-- ==== Sys2Proof/Tests/Slice0.lean ====
section
/-! SUPPORT. The model's own tests: terms that WellFormed refuses, words written out from the spec's encodings, single steps on a
small state, and a witness for every statement that has hypotheses. -/

namespace Sys2Proof.Tests

open Sys2Proof Sys2Proof.Machine Sys2Proof.Rules

/- One test after another: each `decide +kernel` waits for the kernel's check of what stands before it, and tests that
are elaborated side by side would each hold a thread, with its stack, while they wait. -/
set_option Elab.async false

/-! ### Well-formed instructions: one term for each check -/

/-- IADD.S32 v4, v5, v8 in strand code. -/
def iadd : Fields := twoWords false 5 4 0 0 7 0 8

theorem test_wf_accepts_short : (Instr.iadd iadd).wellFormed = true := by decide +kernel
theorem test_wf_accepts_modifier : (Instr.iadd { iadd with len := 2, w2 := 0x0C000000 }).wellFormed = true := by decide +kernel
theorem test_wf_accepts_one_word : (Instr.land (oneWord false 0 0x3C)).wellFormed = true := by decide +kernel
theorem test_wf_refuses_field_of_absent_word_1 : (Instr.land { oneWord false 0 0x3C with sub := 1 }).wellFormed = false := by decide +kernel
theorem test_wf_refuses_field_of_absent_word_2 : (Instr.iadd { iadd with w2 := 0x0C000000 }).wellFormed = false := by decide +kernel
theorem test_wf_refuses_field_of_absent_literal :
    (Instr.iadd { iadd with len := 2, w2 := 0x0C000000, lit := 1 }).wellFormed = false := by decide +kernel
theorem test_wf_refuses_pilot_instruction_of_strand : (Instr.mma (twoWords false 48 40 0 0 7 0 0)).wellFormed = false := by decide +kernel
theorem test_wf_refuses_strand_instruction_of_pilot : (Instr.join { iadd with x := true }).wellFormed = false := by decide +kernel
theorem test_wf_refuses_too_few_words : (Instr.iadd (oneWord false 5 4)).wellFormed = false := by decide +kernel
theorem test_wf_refuses_reserved_sub : (Instr.iadd { iadd with sub := 0x40 }).wellFormed = false := by decide +kernel
theorem test_wf_refuses_used_zero_field : (Instr.iadd { iadd with c := 1 }).wellFormed = false := by decide +kernel
theorem test_wf_refuses_literal_without_words : (Instr.iadd { iadd with b := 0x3FF }).wellFormed = false := by decide +kernel
theorem test_wf_refuses_words_without_literal : (Instr.iadd { iadd with len := 3 }).wellFormed = false := by decide +kernel
theorem test_wf_refuses_never_true_guard : (Instr.iadd { iadd with neg := true }).wellFormed = false := by decide +kernel
theorem test_wf_refuses_reserved_specifier : (Instr.iadd { iadd with b := 0x31A }).wellFormed = false := by decide +kernel
theorem test_wf_refuses_strand_source_of_pilot : (Instr.iadd { iadd with x := true, b := 0x302 }).wellFormed = false := by decide +kernel
theorem test_wf_refuses_modifier : (Instr.iadd { iadd with len := 2, w2 := 1 }).wellFormed = false := by decide +kernel
theorem test_wf_refuses_odd_register_of_pair : (Instr.iadd { iadd with sub := 2 }).wellFormed = false := by decide +kernel
theorem test_wf_refuses_sub_of_another_instruction :
    (Instr.cntctlOpen { twoWords true 0 20 0 6 7 0x115 0x381 with len := 1 }).wellFormed = false := by decide +kernel

/-! ### Decoding: words written out bit by bit -/

/-- The worked encoding of IADD.s32 v4, v5, s12 ~3. -/
theorem test_decode_iadd : decodeWords false false false [0x0282100D, 0x0070010C] =
    .ok (.iadd (twoWords false 5 4 3 0 7 0 0x10C)) := by decide +kernel

/-- R61: a guarded IADD whose B is a literal. -/
theorem test_decode_literal : decodeWords false false false [0x0282100F, 0x00A003FF, 0, 0x000003E8, 0] =
    .ok (.iadd { twoWords false 5 4 3 0 2 0 0x3FF with neg := true, len := 3, lit := 1000 }) := by decide +kernel

/-- Control: WAITJ p2, j0, 200; TRAP 0x1234; TRAPRET; the pilot's LAND 0xFF. -/
theorem test_decode_control :
    decodeWords false false false [0x00010202, 0x00700000, 0x000000C8] =
      .ok (.waitj { twoWords false 0 2 0 0 7 0 0 with len := 2, w2 := 200 }) ∧
    decodeWords false false false [0x00000342, 0x00700000, 0x00001234] =
      .ok (.trap { twoWords false 0 0 0 0 7 0 0 with len := 2, w2 := 0x1234 }) ∧
    decodeWords false false false [0x000003C0] = .ok (.trapret (oneWord false 0 0)) ∧
    decodeWords true false false [0x807F8180] = .ok (.land (oneWord true 0 0xFF)) := by decide +kernel

/-- Pilots: PHALT, and DQPOP.nb v4:v5, p3. -/
theorem test_decode_pilot :
    decodeWords true false false [0x800004C0] = .ok (.phalt (oneWord true 0 0)) ∧
    decodeWords false false false [0x01820481, 0x01700000] = .ok (.dqpopNb (twoWords false 3 4 0 1 7 0 0)) := by decide +kernel

/-- Ordering: FENCE.sc.pod in pilot code. -/
theorem test_decode_fence : decodeWords true false false [0x800063C1, 0x00707400] =
    .ok (.fence (twoWords true 0 0 0 0 7 0x01D 0)) := by decide +kernel

/-- Barriers and semaphores: BARA b1, s10, 50; BARW b2, 50, s10; SEMP.quad b3, h0, s22, 24; SEMV.quad h0, v14:v15, 1. -/
theorem test_decode_barriers :
    decodeWords true false false [0x80057041, 0x017003B2] = .ok (.bara (twoWords true 0 10 0 1 7 0 0x3B2)) ∧
    decodeWords true false false [0x85007081, 0x027003B2] = .ok (.barw (twoWords true 10 0 0 2 7 0 0x3B2)) ∧
    decodeWords true false false [0x8001F141, 0x107E6116] = .ok (.semp (twoWords true 0 3 0 0x10 7 0x398 0x116)) ∧
    decodeWords false false false [0x00007181, 0x107E040E] = .ok (.semv (twoWords false 0 0 0 0x10 7 0x381 0x00E)) := by
  decide +kernel

/-- Capsules: CAPSTEP at 0x128, and CAPADOPT with a displacement of -33 words. -/
theorem test_decode_capsules :
    decodeWords false false true [0x00007241, 0x18700000] = .ok (.capstep (twoWords false 0 0 0 0x18 7 0 0)) ∧
    decodeWords false false false [0x040072C1, 0x292FFFDF] = .ok (.capadopt (twoWords false 8 0 0 0x29 2 0x3FF 0x3DF)) := by
  decide +kernel

/-- Engines: ENGWAIT s41, s43; SCAN s40, s48; CARRYPUT b1, s16; CARRYGET.nb b2, s24; CARRYBAR s42. -/
theorem test_decode_engines :
    decodeWords true false false [0x9594FBC1, 0x00700000] = .ok (.engwait (twoWords true 43 41 0 0 7 0 0)) ∧
    decodeWords true false false [0x98147AC1, 0x00700000] = .ok (.scan (twoWords true 48 40 0 0 7 0 0)) ∧
    decodeWords true false false [0x88007B01, 0x02700000] = .ok (.carryput (twoWords true 16 0 0 2 7 0 0)) ∧
    decodeWords true false false [0x800C7B41, 0x05700000] = .ok (.carryget (twoWords true 0 24 0 5 7 0 0)) ∧
    decodeWords true false false [0x80157B81, 0x00700000] = .ok (.carrybar (twoWords true 0 42 0 0 7 0 0)) := by decide +kernel

/-- Collectives: COLLOPEN s40, s48; COLLCLOSE s41, 7. -/
theorem test_decode_collectives :
    decodeWords true false false [0x98147A41, 0x00700000] = .ok (.collopen (twoWords true 48 40 0 0 7 0 0)) ∧
    decodeWords true false false [0x8014FA81, 0x00700387] = .ok (.collclose (twoWords true 0 41 0 0 7 0 0x387)) := by
  decide +kernel

/-- System and observation: SYSWR of FLAGS; CHRON v4:v5; CHRON.q s20; CNTRD v4:v5, s12. -/
theorem test_decode_system :
    decodeWords false false false [0x02007C41, 0x00700110] = .ok (.syswr (twoWords false 4 0 0 0 7 0 0x110)) ∧
    decodeWords false false false [0x00027CC0] = .ok (.chron (oneWord false 0 4)) ∧
    decodeWords true false false [0x800A7CC1, 0x01700000] = .ok (.chronQ (twoWords true 0 20 0 1 7 0 0)) ∧
    decodeWords false false false [0x00027D01, 0x0070010C] = .ok (.cntrd (twoWords false 0 4 0 0 7 0 0x10C)) := by decide +kernel

/-- Numbers: the second carry instruction's words, with SUB 0xC9 (R204), and a fused multiply-add in 64 bits. -/
theorem test_decode_numbers :
    decodeWords false false false [0x02821002, 0x07700008, 0x0C000000] =
      .ok (.iadd { twoWords false 5 4 0 7 7 0 8 with len := 2, w2 := 0x0C000000 }) ∧
    decodeWords false false false [0x0E8F5141, 0x01101B02] = .ok (.lred (twoWords false 29 30 0 1 1 6 0x302)) := by decide +kernel

/-- R43: the words of an instruction give it back, and hold the lengths' low bits. -/
theorem test_encode_words :
    encode (.iadd (twoWords false 5 4 3 0 7 0 0x10C)) = [0x0282100D, 0x0070010C] ∧
    encode (.capadopt (twoWords false 8 0 0 0x29 2 0x3FF 0x3DF)) = [0x040072C1, 0x292FFFDF] ∧
    encode (.chron (oneWord false 0 4)) = [0x00027CC0] := by decide +kernel

/-! ### Small states -/

/-- A context, a kernel and a group of one partition, whose first page is mapped. -/
def placed : State := { placeProgram State.reset 0 with agenda := [], unitsDone := 0 }

/-- The pilot of the group issues next; one of its strands does; two of them do. -/
def byPilot (s : State) : State := { s with cur := some (.pilot 1) }
def byStrand (s : State) : State := { s with cur := some (.gang 1 [2]) }
def byTwo (s : State) : State := { s with cur := some (.gang 1 [0, 1]) }

/-- The group, its pilot, and the issuing strand, changed. -/
def inGroup (h : Group → Group) (s : State) : State := modGroup s 1 h
def inPilot (h : Thread → Thread) (s : State) : State := modThread s { gid := 1, who := .pilot } h
def inStrand (h : Thread → Thread) (s : State) : State := modThread s { gid := 1, who := .strand 2 } h
def inContext (h : Context → Context) (s : State) : State := { s with contexts := s.contexts.map h }

/-- Values in the registers of the issuing strand, and in the s-registers of the group. -/
def vregs (l : List (Nat × W32)) (s : State) : State :=
  inStrand (fun t => { t with regs := l.foldl (fun m x => sset m x.1 x.2) t.regs }) s
def sregs (l : List (Nat × W64)) (s : State) : State :=
  inGroup (fun g => { g with sregs := l.foldl (fun m x => sset m x.1 x.2) g.sregs }) s

/-- Fields with A, D, B and C of one kind: registers 6, 12, 8 and 10 of a strand, and of a pilot. -/
def fStrand : Fields := twoWords false 6 12 0 0 7 10 8
def fPilot : Fields := twoWords true 6 12 0 0 7 0x10A 0x108

/-! ### Witnesses -/

/-- Some executor issues alone, with its guard true, and meets a condition. -/
def Met (p : State → Fields → View → Prop) : Prop := ∃ s f v, Solo s f v ∧ p s f v

def metB (s : State) (f : Fields) (p : State → Fields → View → Bool) : Bool :=
  match viewsOf s f with
  | some [v] => v.g.wf && guardTrue v && !skipping v && p s f v
  | _ => false

theorem met {p : State → Fields → View → Prop} [∀ s f v, Decidable (p s f v)] (s : State) (f : Fields)
    (h : metB s f (fun s f v => decide (p s f v)) = true) : Met p := by
  simp only [metB] at h
  split at h
  · next v hv =>
    simp only [Bool.and_eq_true, Bool.not_eq_true', decide_eq_true_eq] at h
    exact ⟨s, f, v, ⟨hv, h.1.1.1, h.1.1.2, h.1.2⟩, h.2⟩
  · exact absurd h (by decide)

/-- The hypotheses of the statements about issues that compute results: for any fields, two strands whose registers are canonical and
that have no open result; all of them take the effect where the guard is PT. -/
theorem witness_Computes (f : Fields) (hp : f.pnum = 7) (hn : f.neg = false) :
    ∃ s vs, Issuing s f vs ∧ (∀ v ∈ vs, Quiet v) ∧ ∀ v ∈ vs, acting v = true := by
  have hv : viewsOf (byTwo placed) f = some [
      { s := byTwo placed, g := placeGroup, who := .strand 0, t := { Thread.fresh with run := .ready }, f := f },
      { s := byTwo placed, g := placeGroup, who := .strand 1, t := { Thread.fresh with run := .ready }, f := f }] := by rfl
  refine ⟨byTwo placed, _, ⟨hv, by simp, by simp, ?_⟩, ?_, ?_⟩
  · simp only [List.mem_cons, List.not_mem_nil, or_false, forall_eq_or_imp, forall_eq]
    decide +kernel
  · simp only [List.mem_cons, List.not_mem_nil, or_false, forall_eq_or_imp, forall_eq, Quiet]
    decide +kernel
  · simp only [List.mem_cons, List.not_mem_nil, or_false, forall_eq_or_imp, forall_eq, acting, guardTrue, skipping, hp, hn]
    simp [readPred, inSkip, Thread.fresh]
    decide +kernel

ASSIGNMENT: Which lines run from the one holding "bit by bit -/" through the one holding "a literal. -/" in the records above? Repeat them exactly, both included, and nothing more.

FINISHED TASK:
/-! ### Decoding: words written out bit by bit -/

/-- The worked encoding of IADD.s32 v4, v5, s12 ~3. -/
theorem test_decode_iadd : decodeWords false false false [0x0282100D, 0x0070010C] =
    .ok (.iadd (twoWords false 5 4 3 0 7 0 0x10C)) := by decide +kernel

/-- R61: a guarded IADD whose B is a literal. -/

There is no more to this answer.